* **Task brief**: Set down a word-for-word copy of the data below, limited to the lines from the first through the line with "r).loads = s.loads := rfl".

* * * * * * *

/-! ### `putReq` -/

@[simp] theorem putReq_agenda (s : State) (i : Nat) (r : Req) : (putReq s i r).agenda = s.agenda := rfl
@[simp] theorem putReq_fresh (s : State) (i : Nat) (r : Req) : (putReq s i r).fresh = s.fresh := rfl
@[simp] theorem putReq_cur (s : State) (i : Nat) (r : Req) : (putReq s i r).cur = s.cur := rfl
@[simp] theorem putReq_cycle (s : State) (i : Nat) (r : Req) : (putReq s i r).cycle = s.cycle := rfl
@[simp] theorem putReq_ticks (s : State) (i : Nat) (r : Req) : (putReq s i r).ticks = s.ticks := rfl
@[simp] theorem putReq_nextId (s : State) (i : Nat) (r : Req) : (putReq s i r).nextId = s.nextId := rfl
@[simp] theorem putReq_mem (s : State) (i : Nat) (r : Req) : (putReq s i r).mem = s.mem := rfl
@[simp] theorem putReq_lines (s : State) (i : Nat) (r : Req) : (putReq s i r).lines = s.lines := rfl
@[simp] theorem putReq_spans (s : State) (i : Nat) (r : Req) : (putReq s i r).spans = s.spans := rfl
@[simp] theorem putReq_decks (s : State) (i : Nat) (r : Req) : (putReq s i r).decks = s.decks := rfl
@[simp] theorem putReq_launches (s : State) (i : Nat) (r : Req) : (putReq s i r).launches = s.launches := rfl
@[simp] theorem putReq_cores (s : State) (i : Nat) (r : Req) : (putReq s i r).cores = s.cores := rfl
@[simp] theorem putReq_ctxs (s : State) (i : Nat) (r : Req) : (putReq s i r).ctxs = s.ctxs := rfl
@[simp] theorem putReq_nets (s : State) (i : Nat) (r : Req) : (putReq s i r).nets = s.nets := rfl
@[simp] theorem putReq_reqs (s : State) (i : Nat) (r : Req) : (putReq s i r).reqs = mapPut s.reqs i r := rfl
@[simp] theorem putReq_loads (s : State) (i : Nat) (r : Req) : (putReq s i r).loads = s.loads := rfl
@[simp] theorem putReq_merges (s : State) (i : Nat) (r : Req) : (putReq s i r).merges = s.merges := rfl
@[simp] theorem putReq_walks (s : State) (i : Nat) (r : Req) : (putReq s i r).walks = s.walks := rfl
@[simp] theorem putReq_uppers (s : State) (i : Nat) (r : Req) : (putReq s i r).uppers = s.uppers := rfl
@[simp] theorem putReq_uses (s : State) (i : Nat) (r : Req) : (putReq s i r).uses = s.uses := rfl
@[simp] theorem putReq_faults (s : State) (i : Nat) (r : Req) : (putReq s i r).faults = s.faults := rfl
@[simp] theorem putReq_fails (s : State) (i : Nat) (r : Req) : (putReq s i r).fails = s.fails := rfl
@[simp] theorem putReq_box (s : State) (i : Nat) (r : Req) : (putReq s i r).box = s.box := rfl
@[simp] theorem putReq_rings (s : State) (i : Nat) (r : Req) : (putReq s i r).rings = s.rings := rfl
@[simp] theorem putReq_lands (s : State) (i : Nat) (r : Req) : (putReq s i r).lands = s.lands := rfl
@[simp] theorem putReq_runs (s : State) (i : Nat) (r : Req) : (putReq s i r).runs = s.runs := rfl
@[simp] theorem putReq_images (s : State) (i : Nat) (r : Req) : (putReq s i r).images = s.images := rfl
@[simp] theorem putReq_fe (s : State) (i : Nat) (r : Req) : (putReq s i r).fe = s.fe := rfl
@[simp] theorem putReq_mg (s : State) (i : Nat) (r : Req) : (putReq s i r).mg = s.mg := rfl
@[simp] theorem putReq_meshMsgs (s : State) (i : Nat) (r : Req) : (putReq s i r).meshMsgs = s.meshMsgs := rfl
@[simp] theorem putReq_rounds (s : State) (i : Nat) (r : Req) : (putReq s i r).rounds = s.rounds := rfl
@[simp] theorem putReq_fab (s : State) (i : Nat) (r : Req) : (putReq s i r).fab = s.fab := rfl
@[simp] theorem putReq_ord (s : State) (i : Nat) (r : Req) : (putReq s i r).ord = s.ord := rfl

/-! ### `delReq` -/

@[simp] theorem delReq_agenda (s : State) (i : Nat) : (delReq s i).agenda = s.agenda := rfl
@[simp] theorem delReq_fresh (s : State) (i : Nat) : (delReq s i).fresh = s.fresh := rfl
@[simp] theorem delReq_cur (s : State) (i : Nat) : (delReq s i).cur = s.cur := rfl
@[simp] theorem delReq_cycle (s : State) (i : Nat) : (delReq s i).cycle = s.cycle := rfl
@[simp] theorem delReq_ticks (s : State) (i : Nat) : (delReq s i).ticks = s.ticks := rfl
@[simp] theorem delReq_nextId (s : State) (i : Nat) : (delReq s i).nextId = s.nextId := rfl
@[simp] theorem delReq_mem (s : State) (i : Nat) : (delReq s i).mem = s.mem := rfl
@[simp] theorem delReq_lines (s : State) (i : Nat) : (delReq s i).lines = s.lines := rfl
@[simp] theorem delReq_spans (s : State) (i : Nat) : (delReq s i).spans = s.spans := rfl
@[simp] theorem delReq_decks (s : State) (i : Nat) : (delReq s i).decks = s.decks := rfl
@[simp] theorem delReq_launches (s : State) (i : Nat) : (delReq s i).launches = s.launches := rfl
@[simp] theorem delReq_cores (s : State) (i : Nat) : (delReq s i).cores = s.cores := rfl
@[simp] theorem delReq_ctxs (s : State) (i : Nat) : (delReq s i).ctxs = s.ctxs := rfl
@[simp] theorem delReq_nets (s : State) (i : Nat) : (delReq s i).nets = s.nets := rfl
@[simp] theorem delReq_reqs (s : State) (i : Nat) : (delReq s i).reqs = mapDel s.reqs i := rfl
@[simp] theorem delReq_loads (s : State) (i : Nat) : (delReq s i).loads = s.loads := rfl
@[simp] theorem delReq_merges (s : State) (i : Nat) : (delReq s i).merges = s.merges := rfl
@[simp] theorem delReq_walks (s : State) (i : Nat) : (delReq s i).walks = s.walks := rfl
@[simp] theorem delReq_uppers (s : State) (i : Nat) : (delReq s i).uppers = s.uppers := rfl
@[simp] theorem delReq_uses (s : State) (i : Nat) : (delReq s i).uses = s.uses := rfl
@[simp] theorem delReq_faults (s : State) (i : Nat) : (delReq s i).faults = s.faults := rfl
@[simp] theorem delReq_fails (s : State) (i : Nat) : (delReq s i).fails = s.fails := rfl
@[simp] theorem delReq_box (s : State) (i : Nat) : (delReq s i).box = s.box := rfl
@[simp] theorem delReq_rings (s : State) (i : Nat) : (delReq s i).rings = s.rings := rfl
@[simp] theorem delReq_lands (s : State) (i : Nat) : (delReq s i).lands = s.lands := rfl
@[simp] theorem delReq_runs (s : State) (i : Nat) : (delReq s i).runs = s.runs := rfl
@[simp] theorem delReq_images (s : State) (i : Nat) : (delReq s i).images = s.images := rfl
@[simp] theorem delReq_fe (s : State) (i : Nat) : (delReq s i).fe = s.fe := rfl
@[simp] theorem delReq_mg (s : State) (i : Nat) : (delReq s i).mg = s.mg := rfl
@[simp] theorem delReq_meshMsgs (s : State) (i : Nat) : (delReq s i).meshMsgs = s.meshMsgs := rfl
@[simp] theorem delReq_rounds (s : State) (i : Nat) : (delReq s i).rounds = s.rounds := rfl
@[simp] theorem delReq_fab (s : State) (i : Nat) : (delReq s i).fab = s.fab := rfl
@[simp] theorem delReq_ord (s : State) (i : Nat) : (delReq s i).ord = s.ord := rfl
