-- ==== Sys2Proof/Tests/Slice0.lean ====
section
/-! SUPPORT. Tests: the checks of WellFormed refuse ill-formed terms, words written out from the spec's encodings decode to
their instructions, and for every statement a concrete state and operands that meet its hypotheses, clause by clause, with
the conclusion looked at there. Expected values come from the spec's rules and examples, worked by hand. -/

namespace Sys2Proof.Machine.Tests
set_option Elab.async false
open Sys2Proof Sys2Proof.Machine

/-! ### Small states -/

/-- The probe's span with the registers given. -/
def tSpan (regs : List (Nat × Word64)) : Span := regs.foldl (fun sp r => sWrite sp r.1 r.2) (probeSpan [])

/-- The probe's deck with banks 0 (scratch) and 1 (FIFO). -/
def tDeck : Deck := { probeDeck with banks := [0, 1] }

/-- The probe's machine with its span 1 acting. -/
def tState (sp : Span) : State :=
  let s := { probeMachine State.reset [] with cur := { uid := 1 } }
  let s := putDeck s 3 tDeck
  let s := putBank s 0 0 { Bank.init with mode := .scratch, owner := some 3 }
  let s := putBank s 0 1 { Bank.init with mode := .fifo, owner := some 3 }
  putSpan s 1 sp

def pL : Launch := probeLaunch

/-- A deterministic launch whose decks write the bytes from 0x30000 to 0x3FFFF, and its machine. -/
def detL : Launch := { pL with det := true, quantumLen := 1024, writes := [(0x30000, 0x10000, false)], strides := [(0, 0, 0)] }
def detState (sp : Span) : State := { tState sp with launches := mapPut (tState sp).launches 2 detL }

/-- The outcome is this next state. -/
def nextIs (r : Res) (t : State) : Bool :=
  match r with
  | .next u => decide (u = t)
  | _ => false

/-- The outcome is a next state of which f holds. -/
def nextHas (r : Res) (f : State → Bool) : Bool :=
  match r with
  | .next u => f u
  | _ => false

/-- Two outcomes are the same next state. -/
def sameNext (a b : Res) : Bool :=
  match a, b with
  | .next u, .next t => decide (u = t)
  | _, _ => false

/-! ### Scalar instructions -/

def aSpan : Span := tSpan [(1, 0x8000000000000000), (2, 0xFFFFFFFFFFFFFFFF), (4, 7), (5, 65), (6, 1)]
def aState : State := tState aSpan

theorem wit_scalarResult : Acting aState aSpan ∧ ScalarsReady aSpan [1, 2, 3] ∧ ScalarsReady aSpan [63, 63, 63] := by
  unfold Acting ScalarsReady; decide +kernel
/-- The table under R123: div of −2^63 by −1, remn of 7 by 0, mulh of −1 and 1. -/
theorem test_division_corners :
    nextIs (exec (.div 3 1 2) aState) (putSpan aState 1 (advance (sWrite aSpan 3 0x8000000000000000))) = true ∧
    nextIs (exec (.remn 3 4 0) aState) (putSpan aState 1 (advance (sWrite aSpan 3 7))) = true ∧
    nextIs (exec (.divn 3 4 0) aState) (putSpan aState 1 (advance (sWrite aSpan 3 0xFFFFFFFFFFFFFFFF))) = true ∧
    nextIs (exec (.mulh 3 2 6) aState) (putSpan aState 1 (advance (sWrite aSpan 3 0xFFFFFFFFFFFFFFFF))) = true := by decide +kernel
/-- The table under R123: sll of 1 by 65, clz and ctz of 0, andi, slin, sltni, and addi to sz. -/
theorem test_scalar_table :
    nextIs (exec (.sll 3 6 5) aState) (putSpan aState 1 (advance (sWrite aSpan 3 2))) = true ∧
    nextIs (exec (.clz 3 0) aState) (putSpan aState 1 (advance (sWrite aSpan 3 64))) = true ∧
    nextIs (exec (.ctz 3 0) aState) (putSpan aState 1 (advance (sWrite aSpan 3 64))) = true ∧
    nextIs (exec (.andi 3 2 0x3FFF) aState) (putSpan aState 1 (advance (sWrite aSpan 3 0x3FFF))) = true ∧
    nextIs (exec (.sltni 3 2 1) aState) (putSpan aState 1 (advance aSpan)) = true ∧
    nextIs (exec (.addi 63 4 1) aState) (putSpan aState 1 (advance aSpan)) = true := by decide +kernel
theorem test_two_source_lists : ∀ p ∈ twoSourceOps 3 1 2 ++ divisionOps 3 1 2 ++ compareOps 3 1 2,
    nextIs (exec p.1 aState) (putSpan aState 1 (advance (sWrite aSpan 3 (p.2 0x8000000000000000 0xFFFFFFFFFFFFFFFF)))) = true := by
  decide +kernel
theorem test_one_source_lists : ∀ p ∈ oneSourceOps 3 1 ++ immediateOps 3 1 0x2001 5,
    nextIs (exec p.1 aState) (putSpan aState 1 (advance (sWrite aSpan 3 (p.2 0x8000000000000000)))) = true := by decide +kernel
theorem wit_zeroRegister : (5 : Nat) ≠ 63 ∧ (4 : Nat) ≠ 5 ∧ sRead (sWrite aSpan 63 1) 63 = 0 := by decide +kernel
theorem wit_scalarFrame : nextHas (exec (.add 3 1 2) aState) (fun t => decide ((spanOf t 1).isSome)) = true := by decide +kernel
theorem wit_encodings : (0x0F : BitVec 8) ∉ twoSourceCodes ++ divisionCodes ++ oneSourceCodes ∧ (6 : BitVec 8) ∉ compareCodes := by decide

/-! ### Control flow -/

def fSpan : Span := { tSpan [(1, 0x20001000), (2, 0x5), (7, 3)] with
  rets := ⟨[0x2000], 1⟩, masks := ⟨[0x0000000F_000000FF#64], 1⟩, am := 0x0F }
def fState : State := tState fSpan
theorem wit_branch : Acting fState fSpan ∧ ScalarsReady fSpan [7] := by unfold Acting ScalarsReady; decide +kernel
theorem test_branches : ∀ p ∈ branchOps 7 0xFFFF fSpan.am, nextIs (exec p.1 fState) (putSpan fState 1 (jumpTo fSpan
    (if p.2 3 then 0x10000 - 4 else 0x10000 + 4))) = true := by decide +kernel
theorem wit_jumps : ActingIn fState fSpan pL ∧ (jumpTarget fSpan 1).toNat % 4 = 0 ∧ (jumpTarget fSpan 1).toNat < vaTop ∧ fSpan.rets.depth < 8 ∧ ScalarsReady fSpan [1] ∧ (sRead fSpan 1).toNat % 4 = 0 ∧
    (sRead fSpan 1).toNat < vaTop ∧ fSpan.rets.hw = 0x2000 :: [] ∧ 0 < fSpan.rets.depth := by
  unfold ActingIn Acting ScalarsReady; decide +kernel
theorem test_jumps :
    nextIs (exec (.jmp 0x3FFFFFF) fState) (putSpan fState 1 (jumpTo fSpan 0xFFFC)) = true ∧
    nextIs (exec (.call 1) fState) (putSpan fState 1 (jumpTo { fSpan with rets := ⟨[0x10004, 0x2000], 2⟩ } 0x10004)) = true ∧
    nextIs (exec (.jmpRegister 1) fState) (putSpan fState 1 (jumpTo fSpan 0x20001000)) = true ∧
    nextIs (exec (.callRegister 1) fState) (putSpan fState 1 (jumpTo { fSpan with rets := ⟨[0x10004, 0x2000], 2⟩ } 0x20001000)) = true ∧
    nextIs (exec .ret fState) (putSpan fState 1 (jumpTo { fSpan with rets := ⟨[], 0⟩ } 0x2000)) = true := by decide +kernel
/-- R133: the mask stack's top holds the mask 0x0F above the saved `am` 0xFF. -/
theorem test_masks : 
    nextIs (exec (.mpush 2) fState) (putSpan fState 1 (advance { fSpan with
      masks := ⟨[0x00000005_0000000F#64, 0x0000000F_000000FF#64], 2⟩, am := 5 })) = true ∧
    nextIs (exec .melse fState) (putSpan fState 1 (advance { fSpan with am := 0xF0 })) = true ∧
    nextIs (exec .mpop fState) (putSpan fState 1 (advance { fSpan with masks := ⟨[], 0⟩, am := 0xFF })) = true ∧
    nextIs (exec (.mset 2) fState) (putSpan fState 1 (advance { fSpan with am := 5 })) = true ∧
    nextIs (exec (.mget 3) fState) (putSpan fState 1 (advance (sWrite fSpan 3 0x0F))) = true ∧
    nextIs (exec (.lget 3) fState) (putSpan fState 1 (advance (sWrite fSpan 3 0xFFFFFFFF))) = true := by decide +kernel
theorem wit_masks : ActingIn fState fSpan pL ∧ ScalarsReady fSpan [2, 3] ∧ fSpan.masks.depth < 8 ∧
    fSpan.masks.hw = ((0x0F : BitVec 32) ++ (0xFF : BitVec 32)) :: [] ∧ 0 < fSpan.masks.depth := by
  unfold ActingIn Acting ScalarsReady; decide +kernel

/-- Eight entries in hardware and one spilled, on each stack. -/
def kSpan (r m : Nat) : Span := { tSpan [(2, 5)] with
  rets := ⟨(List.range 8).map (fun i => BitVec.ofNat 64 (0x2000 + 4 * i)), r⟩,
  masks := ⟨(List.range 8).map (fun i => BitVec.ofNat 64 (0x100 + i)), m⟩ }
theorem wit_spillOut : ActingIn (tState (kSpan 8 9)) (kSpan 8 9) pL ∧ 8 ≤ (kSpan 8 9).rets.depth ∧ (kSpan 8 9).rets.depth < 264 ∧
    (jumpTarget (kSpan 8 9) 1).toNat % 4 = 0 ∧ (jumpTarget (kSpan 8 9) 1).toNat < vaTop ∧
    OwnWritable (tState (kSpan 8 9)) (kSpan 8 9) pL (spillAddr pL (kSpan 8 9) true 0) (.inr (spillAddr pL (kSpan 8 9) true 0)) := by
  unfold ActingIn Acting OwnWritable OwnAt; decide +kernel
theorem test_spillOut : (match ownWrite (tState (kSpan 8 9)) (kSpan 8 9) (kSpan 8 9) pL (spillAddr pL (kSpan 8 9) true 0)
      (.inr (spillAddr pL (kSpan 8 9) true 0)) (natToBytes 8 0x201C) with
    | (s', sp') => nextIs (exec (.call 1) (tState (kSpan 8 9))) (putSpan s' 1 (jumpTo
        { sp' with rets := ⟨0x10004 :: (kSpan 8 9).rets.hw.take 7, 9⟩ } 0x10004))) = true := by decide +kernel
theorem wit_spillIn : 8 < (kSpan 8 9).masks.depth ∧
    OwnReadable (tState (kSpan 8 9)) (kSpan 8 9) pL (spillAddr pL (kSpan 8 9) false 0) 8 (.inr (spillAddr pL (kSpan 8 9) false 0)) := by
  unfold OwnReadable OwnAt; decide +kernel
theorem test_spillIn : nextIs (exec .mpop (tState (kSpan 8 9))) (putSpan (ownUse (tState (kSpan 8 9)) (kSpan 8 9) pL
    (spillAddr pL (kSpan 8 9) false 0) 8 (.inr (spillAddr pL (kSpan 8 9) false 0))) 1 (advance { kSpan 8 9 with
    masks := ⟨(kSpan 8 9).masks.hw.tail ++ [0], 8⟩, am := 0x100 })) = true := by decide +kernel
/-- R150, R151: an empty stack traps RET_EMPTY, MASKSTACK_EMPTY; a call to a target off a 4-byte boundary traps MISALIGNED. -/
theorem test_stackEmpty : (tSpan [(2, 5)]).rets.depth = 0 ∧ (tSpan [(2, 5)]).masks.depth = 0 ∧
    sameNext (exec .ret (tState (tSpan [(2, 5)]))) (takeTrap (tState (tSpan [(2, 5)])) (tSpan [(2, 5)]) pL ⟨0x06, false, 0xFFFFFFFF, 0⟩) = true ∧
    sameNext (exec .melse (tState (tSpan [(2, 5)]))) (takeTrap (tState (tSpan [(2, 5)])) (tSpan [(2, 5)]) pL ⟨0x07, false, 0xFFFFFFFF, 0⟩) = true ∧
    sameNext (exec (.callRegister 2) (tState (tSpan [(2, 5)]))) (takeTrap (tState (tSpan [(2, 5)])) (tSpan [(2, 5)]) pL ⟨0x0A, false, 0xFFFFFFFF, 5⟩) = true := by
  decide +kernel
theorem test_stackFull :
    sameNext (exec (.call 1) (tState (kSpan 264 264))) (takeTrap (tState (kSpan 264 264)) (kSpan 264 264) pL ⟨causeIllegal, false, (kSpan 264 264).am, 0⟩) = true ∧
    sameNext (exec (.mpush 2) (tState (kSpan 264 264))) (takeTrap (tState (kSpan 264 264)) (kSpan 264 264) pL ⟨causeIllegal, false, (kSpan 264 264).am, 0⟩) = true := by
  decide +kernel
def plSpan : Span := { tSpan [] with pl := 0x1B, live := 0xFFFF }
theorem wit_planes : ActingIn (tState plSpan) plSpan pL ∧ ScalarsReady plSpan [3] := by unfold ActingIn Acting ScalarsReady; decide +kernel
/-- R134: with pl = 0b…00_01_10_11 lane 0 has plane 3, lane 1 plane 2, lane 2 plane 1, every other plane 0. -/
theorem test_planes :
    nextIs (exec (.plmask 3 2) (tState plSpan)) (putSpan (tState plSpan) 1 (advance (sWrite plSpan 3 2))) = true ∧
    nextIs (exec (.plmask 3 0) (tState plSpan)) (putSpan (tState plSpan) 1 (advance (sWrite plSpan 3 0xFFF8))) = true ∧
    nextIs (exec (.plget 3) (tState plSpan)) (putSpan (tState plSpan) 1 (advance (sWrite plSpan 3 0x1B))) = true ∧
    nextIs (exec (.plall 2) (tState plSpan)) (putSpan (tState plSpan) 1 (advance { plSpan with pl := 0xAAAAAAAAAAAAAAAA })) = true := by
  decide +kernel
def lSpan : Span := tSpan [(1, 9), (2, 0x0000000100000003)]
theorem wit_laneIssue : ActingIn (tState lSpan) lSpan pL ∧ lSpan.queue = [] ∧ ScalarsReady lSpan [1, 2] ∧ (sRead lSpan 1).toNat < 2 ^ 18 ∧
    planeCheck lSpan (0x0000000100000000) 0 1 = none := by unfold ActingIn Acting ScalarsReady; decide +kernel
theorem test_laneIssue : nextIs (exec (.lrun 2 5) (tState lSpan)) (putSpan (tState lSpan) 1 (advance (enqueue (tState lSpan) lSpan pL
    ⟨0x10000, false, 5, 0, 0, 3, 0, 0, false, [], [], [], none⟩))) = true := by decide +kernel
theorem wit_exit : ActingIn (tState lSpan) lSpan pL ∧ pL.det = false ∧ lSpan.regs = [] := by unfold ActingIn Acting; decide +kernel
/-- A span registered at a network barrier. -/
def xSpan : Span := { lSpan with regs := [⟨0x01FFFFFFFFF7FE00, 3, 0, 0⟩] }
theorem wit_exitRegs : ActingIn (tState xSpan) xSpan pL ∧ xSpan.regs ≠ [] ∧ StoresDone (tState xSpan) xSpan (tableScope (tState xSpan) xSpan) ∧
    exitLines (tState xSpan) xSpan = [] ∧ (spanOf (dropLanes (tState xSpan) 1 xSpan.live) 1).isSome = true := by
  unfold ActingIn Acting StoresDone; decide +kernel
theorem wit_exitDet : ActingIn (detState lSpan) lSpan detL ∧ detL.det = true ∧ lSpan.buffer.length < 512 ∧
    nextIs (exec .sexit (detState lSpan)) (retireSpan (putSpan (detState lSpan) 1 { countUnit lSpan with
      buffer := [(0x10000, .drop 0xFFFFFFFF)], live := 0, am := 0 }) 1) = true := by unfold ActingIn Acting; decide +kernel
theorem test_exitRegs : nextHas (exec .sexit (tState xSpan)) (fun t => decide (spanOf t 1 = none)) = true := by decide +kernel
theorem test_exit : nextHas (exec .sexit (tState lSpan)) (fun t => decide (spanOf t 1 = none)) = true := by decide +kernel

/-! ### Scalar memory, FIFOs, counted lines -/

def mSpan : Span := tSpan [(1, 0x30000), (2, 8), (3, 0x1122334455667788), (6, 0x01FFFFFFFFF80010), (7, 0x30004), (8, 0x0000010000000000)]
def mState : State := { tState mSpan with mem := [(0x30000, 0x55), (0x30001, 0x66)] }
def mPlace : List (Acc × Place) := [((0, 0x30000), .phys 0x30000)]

* * * * * * *

* **Exercise solution**:
/-! ### `putReq` -/

@[simp] theorem putReq_agenda (s : State) (i : Nat) (r : Req) : (putReq s i r).agenda = s.agenda := rfl
@[simp] theorem putReq_fresh (s : State) (i : Nat) (r : Req) : (putReq s i r).fresh = s.fresh := rfl
@[simp] theorem putReq_cur (s : State) (i : Nat) (r : Req) : (putReq s i r).cur = s.cur := rfl
@[simp] theorem putReq_cycle (s : State) (i : Nat) (r : Req) : (putReq s i r).cycle = s.cycle := rfl
@[simp] theorem putReq_ticks (s : State) (i : Nat) (r : Req) : (putReq s i r).ticks = s.ticks := rfl
@[simp] theorem putReq_nextId (s : State) (i : Nat) (r : Req) : (putReq s i r).nextId = s.nextId := rfl
@[simp] theorem putReq_mem (s : State) (i : Nat) (r : Req) : (putReq s i r).mem = s.mem := rfl
@[simp] theorem putReq_lines (s : State) (i : Nat) (r : Req) : (putReq s i r).lines = s.lines := rfl
@[simp] theorem putReq_spans (s : State) (i : Nat) (r : Req) : (putReq s i r).spans = s.spans := rfl
@[simp] theorem putReq_decks (s : State) (i : Nat) (r : Req) : (putReq s i r).decks = s.decks := rfl
@[simp] theorem putReq_launches (s : State) (i : Nat) (r : Req) : (putReq s i r).launches = s.launches := rfl
@[simp] theorem putReq_cores (s : State) (i : Nat) (r : Req) : (putReq s i r).cores = s.cores := rfl
@[simp] theorem putReq_ctxs (s : State) (i : Nat) (r : Req) : (putReq s i r).ctxs = s.ctxs := rfl
@[simp] theorem putReq_nets (s : State) (i : Nat) (r : Req) : (putReq s i r).nets = s.nets := rfl
@[simp] theorem putReq_reqs (s : State) (i : Nat) (r : Req) : (putReq s i r).reqs = mapPut s.reqs i r := rfl
@[simp] theorem putReq_loads (s : State) (i : Nat) (r : Req) : (putReq s i r).loads = s.loads := rfl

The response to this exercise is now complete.